Вот примерно с таким набором идей и гипотез я столкнулся, приступив к работе над своей диссертацией в 1970 году в Бристольском университете. Всеобъемлющая мультирегиональная гипотеза с ее брейсовским ранненеандертальским ответвлением и досапиенсная модель, в которой не нашлось места для эректусов и неандертальцев. Плюс не слишком внятная концепция Бернарда Кэмпбелла и Джозефа Вейнера, названная “спектральной гипотезой”. Она предполагала, что в разных популяциях древних людей были в разных пропорциях смешаны разные наборы современных признаков, и эти популяции каждая по-своему вносили вклад в эволюцию Homo sapiens. То есть по сути спектральная гипотеза оставалась мультирегиональной, но утверждала, что одни линии внесли больший вклад в наше становление, чем другие.

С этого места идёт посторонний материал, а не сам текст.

-- ==== Sys2Proof/Machine/BusAccess.lean ====
section
/-! DEFINITION. Register access over the bus: sessions, accesses and their replies (R121, R122, R519 to R522). -/
namespace Sys2Proof.Machine

/-- A REPLY frame of port p to an address: kind, status, tag, the four data bytes, address bits 15:0 (R519). -/
def busReply (p dest kind : Nat) (e : Err) (tag : Nat) (data : List Byte) (addr : Nat) (s : State) : State :=
  let b : List Byte := [0x30, BitVec.ofNat 8 (e.num + 16 * (tag % 4) + 64 * kind)] ++ data ++ leBytes 2 (addr % 65536)
  setReply (.frame p dest b) (sendProt p (ownFrame dest (portAddr s p) b) s)
/-- The data bytes of a reply that carries none. -/
def noData : List Byte := List.replicate 4 0xFF
/-- A session reply: its tag and address bytes are free values, since its request carries none (DESIGN CHOICE, log entry 18). -/
def sessionReply (p dest : Nat) (e : Err) (s : State) : State :=
  let (v, s) := fresh s
  busReply p dest 3 e v noData (v / 4) s
/-- A refused OPEN or CLOSE names no address: what ACC_ERR_LAST shows is a free value (DESIGN CHOICE, log entry 18). -/
def refuseSession (p dest : Nat) (e : Err) (s : State) : State :=
  let (v, s) := fresh s
  sessionReply p dest e (refuse .bus false (v % 2 ^ 24) e 0 s)

/-- A KEYED_ADDR that is not completed is answered KEY (R521). DEDUCED, log entry 86. -/
def dropKeyed (k : KeyedAddr) (s : State) : State :=
  let s := refuse .bus true k.addr .key 0 { s with acc := { s.acc with keyed := none } }
  busReply k.port k.src 2 .key k.tag noData k.addr s
/-- Whether a request completes a pending KEYED_ADDR (R521). -/
def completes (k : KeyedAddr) : AccReq → Bool
  | .keyedData a t _ => a == k.addr && t == k.tag
  | _ => false
/-- The pending KEYED_ADDR of an identity. -/
def keyedOf (s : State) (p src : Nat) : Option KeyedAddr := s.acc.keyed.filter (fun k => k.port == p && k.src == src)

/-- A request from the holder or from another identity (R121, R122, R520). -/
def serveOpen (p src : Nat) (s : State) : State :=
  let same := decide (fget s F.BUS_SESSION_PORT = p) && decide (fget s F.BUS_SESSION_SRC = src)
  if isHolder s p src then sessionReply p src .ok (touchSession s)
  else if !flag s F.BUS_SESSION_OPEN && (!sessionHeld s || same) then sessionReply p src .ok (openSession p src s)
  else refuseSession p src .session s
/-- A CLOSE (R520). -/
def serveClose (p src : Nat) (s : State) : State :=
  if !isHolder s p src then refuseSession p src .session s
  else if ownerCode s = 2 then refuseSession p src .state (touchSession s)
  else sessionReply p src .ok (endSession s)
/-- An access by an identity: SESSION stands before every other check (R106). -/
def serveAccess (p src : Nat) (q : AccReq) (s : State) : State :=
  let holder := isHolder s p src
  match q with
  | .read a t =>
    let r := if holder then readAccess .bus a s else (.session, 0, refuse .bus false a .session 0 s)
    busReply p src 0 r.1 t (wordLe r.2.1) a r.2.2
  | .write a t v =>
    let r := if holder then writeAccess .bus a v s else (.session, refuse .bus true a .session v s)
    busReply p src 1 r.1 t noData a r.2
  | .keyedAddr a t k =>
    if holder then { s with acc := { s.acc with keyed := some ⟨p, src, k, a, t, s.mtime + 100 * ms⟩ } }
    else busReply p src 2 .session t noData a (refuse .bus true a .session 0 s)
  | .keyedData a t v =>
    let r := if holder then (.key, refuse .bus true a .key v s) else (.session, refuse .bus true a .session v s)
    busReply p src 2 r.1 t noData a r.2
  | _ => s
/-- Serve a request (R520, R521): the holder's frames restart its timeout; a pending KEYED_ADDR of the same
identity is completed by this request, or answered KEY before it. -/
def serveRequest (p src : Nat) (q : AccReq) (s : State) : State :=
  let s := beginTx .bus s
  match keyedOf s p src, q with
  | some k, .keyedData a t v =>
    if completes k q && decide (s.mtime ≤ k.deadline) && isHolder s p src then
      let r := keyedAccess .bus (BitVec.ofNat 16 k.key) a v (touchSession { s with acc := { s.acc with keyed := none } })
      busReply p src 2 r.1 t noData a r.2
    else
      let s := dropKeyed k s
      serveAccess p src q (onlyIf (isHolder s p src) touchSession s)
  | k, _ =>
    let s := match k with | some k => dropKeyed k s | none => s
    match q with
    | .open' => serveOpen p src s
    | .close => serveClose p src s
    | _ => serveAccess p src q (onlyIf (isHolder s p src) touchSession s)
/-- A register-access request (R522): the port serves the request that has waited longest where it is this one; a
request that does not wait yet arrives now, and is served at once if nothing waits before it. -/
def busAccess (p src : Nat) (q : AccReq) (s : State) : State :=
  if !onBus s p then s
  else
    let s := if (portOf s p).acc.head? = some (src, q) then s else frameReceived p (requestFrame s p src q) s.mtime s
    let x := portOf s p
    match x.acc with
    | (a, r) :: t => if a = src ∧ r = q then serveRequest p src q (setPort p { x with acc := t } s) else s
    | [] => s

/-- BUS_ACCESS_OPEN (R520). -/
def execBusAccessOpen (p : PortId) (src : Byte) (s : State) : Outcome := live (busAccess p src.toNat .open') s
/-- BUS_ACCESS_CLOSE (R520). -/
def execBusAccessClose (p : PortId) (src : Byte) (s : State) : Outcome := live (busAccess p src.toNat .close) s
/-- BUS_ACCESS_READ (R519) of word w of the address space. -/
def execBusAccessRead (p : PortId) (src : Byte) (w : BitVec 22) (tag : Fin 4) (s : State) : Outcome :=
  live (busAccess p src.toNat (.read (4 * w.toNat) tag.val)) s
/-- BUS_ACCESS_WRITE (R519). -/
def execBusAccessWrite (p : PortId) (src : Byte) (w : BitVec 22) (tag : Fin 4) (data : Word) (s : State) : Outcome :=
  live (busAccess p src.toNat (.write (4 * w.toNat) tag.val data)) s
/-- KEYED_ADDR (R521). -/
def execKeyedAddr (p : PortId) (src : Byte) (w : BitVec 22) (tag : Fin 4) (key : BitVec 16) (s : State) : Outcome :=
  live (busAccess p src.toNat (.keyedAddr (4 * w.toNat) tag.val key.toNat)) s
/-- KEYED_DATA (R521). -/
def execKeyedData (p : PortId) (src : Byte) (w : BitVec 22) (tag : Fin 4) (data : Word) (s : State) : Outcome :=
  live (busAccess p src.toNat (.keyedData (4 * w.toNat) tag.val data)) s
/-- KEYED_ADDR_TIMEOUT (R521). -/
def keyedTimeout (s : State) : State :=
  match s.acc.keyed with
  | some k => dropKeyed k (atTime k.deadline s)
  | none => s
/-- KEYED_ADDR_TIMEOUT (R521). -/
def execKeyedAddrTimeout (s : State) : Outcome := live keyedTimeout s

end Sys2Proof.Machine
end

В 1970-е годы, по мере того как росла мощность компьютеров и они начинали оказывать влияние на биологические науки, произошло нечто вроде небольшой революции. До этого десятилетия подавляющая масса исследований человеческой эволюции основывалась на непосредственном наблюдении окаменелостей, а если где и делались измерения, то окаменелости все равно сравнивались по какому-то одному выбранному признаку или в крайнем случае на основе двух признаков. Но теперь стали доступны многовариантные расчеты, способные охватить сразу большое число измерений разных признаков у разных экземпляров, дающие более основательное сопоставление объемных форм и размеров. Именно такая задача и стояла передо мной в первые годы работы над диссертацией. Поэтому в июле 1971 года я покинул Англию и отправился в путешествие по музеям и институтам десяти стран Европы с целью собрать как можно больше данных о неандертальцах и кроманьонцах – европейских преемниках неандертальцев, которые выглядели как современные люди, – чтобы понять, была ли эта эволюционная линия постепенной и непрерывной или в какой-то момент была разорвана.